• TASK MATERIAL:
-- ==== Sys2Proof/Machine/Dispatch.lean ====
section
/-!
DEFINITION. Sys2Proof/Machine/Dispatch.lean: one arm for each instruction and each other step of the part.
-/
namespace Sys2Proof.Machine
* * *
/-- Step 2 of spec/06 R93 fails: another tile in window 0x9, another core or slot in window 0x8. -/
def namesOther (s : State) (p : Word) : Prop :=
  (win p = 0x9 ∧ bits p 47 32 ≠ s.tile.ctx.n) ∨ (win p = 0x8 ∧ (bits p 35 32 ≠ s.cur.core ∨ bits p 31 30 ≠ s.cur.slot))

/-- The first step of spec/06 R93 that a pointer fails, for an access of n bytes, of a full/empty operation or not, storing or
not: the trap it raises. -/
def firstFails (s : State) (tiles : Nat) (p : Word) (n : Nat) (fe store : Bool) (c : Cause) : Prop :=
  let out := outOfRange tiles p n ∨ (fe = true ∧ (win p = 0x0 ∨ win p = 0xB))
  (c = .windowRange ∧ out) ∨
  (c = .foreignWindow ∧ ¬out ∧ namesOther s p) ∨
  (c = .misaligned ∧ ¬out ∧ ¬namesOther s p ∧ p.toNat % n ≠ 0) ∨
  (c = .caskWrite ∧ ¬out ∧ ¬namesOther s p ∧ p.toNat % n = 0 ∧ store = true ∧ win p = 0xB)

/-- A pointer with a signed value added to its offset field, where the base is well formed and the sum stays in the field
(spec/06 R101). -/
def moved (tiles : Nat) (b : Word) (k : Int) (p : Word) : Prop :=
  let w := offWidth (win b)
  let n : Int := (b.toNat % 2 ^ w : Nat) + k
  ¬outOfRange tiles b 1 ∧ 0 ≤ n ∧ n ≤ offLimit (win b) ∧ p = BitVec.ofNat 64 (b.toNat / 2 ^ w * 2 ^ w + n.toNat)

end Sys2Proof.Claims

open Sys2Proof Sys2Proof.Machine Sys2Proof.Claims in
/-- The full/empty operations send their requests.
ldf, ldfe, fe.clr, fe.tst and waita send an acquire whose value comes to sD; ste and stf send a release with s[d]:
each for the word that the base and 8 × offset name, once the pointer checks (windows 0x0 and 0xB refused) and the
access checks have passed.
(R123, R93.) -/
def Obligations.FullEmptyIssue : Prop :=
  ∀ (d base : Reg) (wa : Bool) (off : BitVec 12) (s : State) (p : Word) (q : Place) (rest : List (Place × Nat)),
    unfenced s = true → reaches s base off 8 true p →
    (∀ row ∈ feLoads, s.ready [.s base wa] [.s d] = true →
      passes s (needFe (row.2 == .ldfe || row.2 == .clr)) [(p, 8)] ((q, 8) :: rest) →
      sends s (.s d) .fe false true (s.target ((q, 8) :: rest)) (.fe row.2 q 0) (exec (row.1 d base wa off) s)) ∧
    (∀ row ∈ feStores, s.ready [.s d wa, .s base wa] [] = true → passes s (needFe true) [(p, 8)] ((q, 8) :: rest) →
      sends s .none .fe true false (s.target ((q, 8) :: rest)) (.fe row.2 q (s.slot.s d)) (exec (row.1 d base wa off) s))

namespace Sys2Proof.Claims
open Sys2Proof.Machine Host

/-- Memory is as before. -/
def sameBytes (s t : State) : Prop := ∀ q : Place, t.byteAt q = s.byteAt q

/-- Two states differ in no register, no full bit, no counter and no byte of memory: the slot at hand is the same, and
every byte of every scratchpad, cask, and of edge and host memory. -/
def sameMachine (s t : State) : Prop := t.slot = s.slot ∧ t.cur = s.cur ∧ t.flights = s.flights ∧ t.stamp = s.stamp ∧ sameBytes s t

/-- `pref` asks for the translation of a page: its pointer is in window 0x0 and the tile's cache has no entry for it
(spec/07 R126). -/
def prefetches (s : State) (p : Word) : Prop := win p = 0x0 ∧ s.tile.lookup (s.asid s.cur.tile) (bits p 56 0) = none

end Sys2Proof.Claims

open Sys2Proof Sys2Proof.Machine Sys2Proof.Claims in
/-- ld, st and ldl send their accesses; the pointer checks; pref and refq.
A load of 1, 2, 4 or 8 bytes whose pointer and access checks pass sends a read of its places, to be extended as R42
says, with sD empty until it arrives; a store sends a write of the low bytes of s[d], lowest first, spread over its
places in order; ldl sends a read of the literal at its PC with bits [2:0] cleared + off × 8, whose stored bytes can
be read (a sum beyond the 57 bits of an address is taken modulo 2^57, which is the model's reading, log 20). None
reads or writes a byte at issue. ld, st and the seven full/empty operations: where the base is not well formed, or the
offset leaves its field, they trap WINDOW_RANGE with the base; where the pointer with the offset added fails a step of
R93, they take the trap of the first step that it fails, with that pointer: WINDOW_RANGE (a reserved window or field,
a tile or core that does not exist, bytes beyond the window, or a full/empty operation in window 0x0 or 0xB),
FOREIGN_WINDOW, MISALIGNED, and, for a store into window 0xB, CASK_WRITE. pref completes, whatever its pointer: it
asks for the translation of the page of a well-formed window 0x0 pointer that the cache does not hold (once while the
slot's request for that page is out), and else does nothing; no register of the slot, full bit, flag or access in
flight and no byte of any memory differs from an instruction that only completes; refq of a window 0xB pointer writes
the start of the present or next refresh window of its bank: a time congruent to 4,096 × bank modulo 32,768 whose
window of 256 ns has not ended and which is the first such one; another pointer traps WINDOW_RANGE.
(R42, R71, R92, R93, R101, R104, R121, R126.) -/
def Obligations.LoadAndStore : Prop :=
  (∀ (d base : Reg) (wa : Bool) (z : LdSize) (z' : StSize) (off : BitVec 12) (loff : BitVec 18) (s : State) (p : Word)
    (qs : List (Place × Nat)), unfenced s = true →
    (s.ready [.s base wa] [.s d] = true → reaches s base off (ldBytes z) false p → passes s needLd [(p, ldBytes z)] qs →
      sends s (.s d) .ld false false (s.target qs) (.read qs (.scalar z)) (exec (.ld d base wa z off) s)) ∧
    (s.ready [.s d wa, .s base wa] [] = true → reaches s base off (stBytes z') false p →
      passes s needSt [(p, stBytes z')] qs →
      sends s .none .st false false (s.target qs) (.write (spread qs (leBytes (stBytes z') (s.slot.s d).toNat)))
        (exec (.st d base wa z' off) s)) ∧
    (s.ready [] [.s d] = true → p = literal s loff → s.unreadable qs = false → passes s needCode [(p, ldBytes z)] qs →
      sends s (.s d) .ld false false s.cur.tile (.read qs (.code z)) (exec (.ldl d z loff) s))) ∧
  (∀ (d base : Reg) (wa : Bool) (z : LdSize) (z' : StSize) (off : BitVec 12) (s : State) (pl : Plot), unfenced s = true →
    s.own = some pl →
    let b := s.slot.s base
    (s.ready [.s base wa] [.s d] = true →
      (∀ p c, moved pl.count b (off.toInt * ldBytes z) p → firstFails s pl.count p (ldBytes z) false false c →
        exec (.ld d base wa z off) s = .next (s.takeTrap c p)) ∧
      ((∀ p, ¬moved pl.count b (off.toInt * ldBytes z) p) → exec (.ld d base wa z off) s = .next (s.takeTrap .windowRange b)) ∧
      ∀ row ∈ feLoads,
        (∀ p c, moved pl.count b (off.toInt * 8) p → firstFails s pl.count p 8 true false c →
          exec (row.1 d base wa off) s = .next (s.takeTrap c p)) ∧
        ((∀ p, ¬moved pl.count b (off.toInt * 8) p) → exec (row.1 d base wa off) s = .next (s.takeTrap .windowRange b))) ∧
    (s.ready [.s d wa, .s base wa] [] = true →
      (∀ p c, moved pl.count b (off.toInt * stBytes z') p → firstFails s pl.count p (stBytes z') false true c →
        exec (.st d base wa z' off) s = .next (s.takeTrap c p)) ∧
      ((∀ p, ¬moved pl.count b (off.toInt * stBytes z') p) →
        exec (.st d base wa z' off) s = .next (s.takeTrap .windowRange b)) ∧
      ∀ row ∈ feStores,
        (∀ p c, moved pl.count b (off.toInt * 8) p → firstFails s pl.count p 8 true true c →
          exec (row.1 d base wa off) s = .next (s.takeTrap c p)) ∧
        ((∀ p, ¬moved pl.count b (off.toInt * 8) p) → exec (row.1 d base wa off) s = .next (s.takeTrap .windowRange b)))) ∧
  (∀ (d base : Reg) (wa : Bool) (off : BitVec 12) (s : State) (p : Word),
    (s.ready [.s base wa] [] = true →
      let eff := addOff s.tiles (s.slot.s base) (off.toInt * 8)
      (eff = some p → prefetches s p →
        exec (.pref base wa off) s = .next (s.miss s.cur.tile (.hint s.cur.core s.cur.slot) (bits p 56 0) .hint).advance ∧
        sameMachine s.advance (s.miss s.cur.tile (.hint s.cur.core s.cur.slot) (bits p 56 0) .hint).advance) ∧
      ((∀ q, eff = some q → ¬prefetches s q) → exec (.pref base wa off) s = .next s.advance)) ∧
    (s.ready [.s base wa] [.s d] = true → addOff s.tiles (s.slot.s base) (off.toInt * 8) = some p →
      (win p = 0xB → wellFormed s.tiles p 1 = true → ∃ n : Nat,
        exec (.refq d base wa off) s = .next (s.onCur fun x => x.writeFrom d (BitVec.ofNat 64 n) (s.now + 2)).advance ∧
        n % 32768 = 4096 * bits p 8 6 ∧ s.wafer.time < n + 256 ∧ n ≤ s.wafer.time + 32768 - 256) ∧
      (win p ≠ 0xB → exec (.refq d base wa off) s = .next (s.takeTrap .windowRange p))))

• YOUR TASK: As listed above, the lines from the line with "reads or writes" to the line with "offset leaves its" are to be echoed exactly, with both ends included and nothing added.

• EXERCISE OUTPUT:
reads or writes a byte at issue. ld, st and the seven full/empty operations: where the base is not well formed, or the
offset leaves its field, they trap WINDOW_RANGE with the base; where the pointer with the offset added fails a step of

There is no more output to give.